私はずっと科学を題材に執筆していますが、高校生が主人公の小説は初めてです。物語のモデルにした花巻農業高校に実際に取材を申し込んで、高校生たちにも話を聞きました。その意味ではこの執筆は私にとっては新鮮でした。
今のところ2年にだいたい3作品くらい書いていますが、半年で書けるものもあれば、1年以上書き続けているものもあります。構想に1年、編集者と打ち合わせながら、書き始めてからも1年、計2年くらいかかる場合もあります。着想のヒントは、科学雑誌を読んだり、SNSで科学関連の投稿をフォローして、おもしろい着眼点を参考にしたりすることもあります。
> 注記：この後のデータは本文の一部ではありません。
-- ==== Sys2Proof/Machine/State.lean ====
section
/-! DEFINITION. The state of the part as plain data, its cold-start (reset) value, and the reasons a step could stop. -/

namespace Sys2Proof.Machine

/-! ### Small types -/

/-- A day number and a second of the day (R158). -/
structure Instant where
  day : Nat
  second : Nat
  deriving DecidableEq, Repr

/-- A due: a day and a minute 0 to 1,440 (00 Days, minutes and seconds). -/
structure Due where
  day : Nat
  minute : Nat
  deriving DecidableEq, Repr

/-- The flags of a list entry (01 section 1.2). -/
structure EntryFlags where
  clamped : Bool
  dueOnClosed : Bool
  overridden : Bool
  holdFilled : Bool
  renewed : Bool
  deriving DecidableEq, Repr

/-- CHECKOUT or RENEW (01 section 1.2). -/
inductive Action where
  | checkout
  | renew
  deriving DecidableEq, Repr

/-- The desk refusal reasons in the order of their station texts 0 to 22 (06 section 6.5). -/
inductive Reason where
  | badCode
  | unknownCode
  | unknownStaff
  | noBorrower
  | admin
  | lostCard
  | expired
  | fines
  | overdue
  | limit
  | notLoanable
  | held
  | onLoanOther
  | inOtherSession
  | renewLimit
  | fixedPast
  | termEnded
  | calendarGap
  | listFull
  | journalFull
  | tableFull
  | inUseElsewhere
  | deskClosed
  deriving DecidableEq, Repr

/-- Reply statuses (10 section 10.3). -/
inductive Status where
  | ok
  | partiallyTaken
  | accepted
  | busy
  | locked
  | notOwner
  | badRequest
  | badValue
  | full
  | notFound
  | wrongState
  | badKey
  | duplicate
  | notDrained
  | mismatch
  | version
  | busyStation
  deriving DecidableEq, Repr

/-- Request names (R179); an unknown name keeps its code as received (R183). -/
inductive ReqName where
  | hello | nop | status | unlock | wipe | ackAttention | setAttentionMask | readNote
  | readBorrower | readItem | readOlc | readRules | readCalendar | readTemplate | readSettings
  | putBorrower | delBorrower | adjustBorrower | putItem | delItem | addHold | cancelHold
  | putPrefix | delPrefix | putStaff | delStaff | putCategory | delCategory | putClass | delClass
  | putRule | delRule | putProfile | delProfile | putWeekday | delWeekday | putException | delException
  | putTemplate | delTemplate | putText | delText
  | upload | release | readJournal
  | openDesk | closeDesk | time | setTime | stageBegin | commit | setSettings | setKey
  | bridge | unbridge | restart | postNote
  | unknown (code : Byte)
  deriving DecidableEq, Repr

/-! ### Banked tables -/

/-- A prefix-table entry (02 section 2.1). -/
structure PrefixEntry where
  inUse : Bool
  pattern : List PatternPos
  minLength : Nat
  maxLength : Nat
  check : CheckScheme
  kind : CodeKind
  strip : Nat
  default : Nat
  deriving DecidableEq, Repr

/-- A staff-list entry (02 section 2.8). -/
structure StaffEntry where
  number : Number
  overrides : OverrideSet
  deriving DecidableEq, Repr

/-- A category record (R87). -/
structure CategoryRec where
  loanLimit : Nat
  fineLimit : Nat
  overdueLimit : Nat
  termEndDay : Option Nat
  pickupDays : Nat
  shownDigits : Nat
  deriving DecidableEq, Repr

/-- A class record (R88). -/
structure ClassRec where
  loanable : Bool
  fixedDueDay : Option Nat
  holdable : Bool
  checkoutTemplate : Fin 8
  routingTemplate : Fin 8
  deriving DecidableEq, Repr

/-- A rule-matrix cell (R89). -/
structure Cell where
  kind : CellKind
  period : Nat
  renewLimit : Nat
  roundStep : Nat
  deriving DecidableEq, Repr

/-- An hours profile 1 to 7 (R90). -/
structure Profile where
  openMinute : Nat
  closeMinute : Nat
  deriving DecidableEq, Repr

/-- An entry of the exception list (R90). -/
structure CalendarException where
  day : Nat
  profile : Fin 8
  deriving DecidableEq, Repr

/-- A field slot of a template line (06 section 6.1). -/
structure TemplateSlot where
  column : Nat
  field : FieldName
  deriving DecidableEq, Repr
私は若い頃、特に研究者時代は夜型でしたが、小説家に転身してから最近は完全に朝方になりました。午前中の方が集中できるのですが、締め切りが迫っていたら徹夜することもあります。ふだんは午前中執筆して、昼からは本を読んだり資料を探して街をさまよったり。パソコンに向かっていて、煮詰まってきたらカフェに行って書くこともあります。
でも、小さい頃から小説家に憧れていたわけではありません。子どもの頃は、藤子不二雄が大好きで、漫画家になりたいと思っていました。宇宙や惑星にも興味があって、藤子不二雄のマンガの中でもSFっぽいものがすごく好きで、真似してずっと絵を描いていたほどです。
宇宙や惑星に関心をもつようになったのは、父の影響もあるかもしれません。工学部出身でメーカーのエンジニアをしていた父は、科学が好きで、家には『ニュートン』などの科学雑誌や科学系の書籍がたくさんありました。私は小学生くらいから、それらの雑誌に触れていました。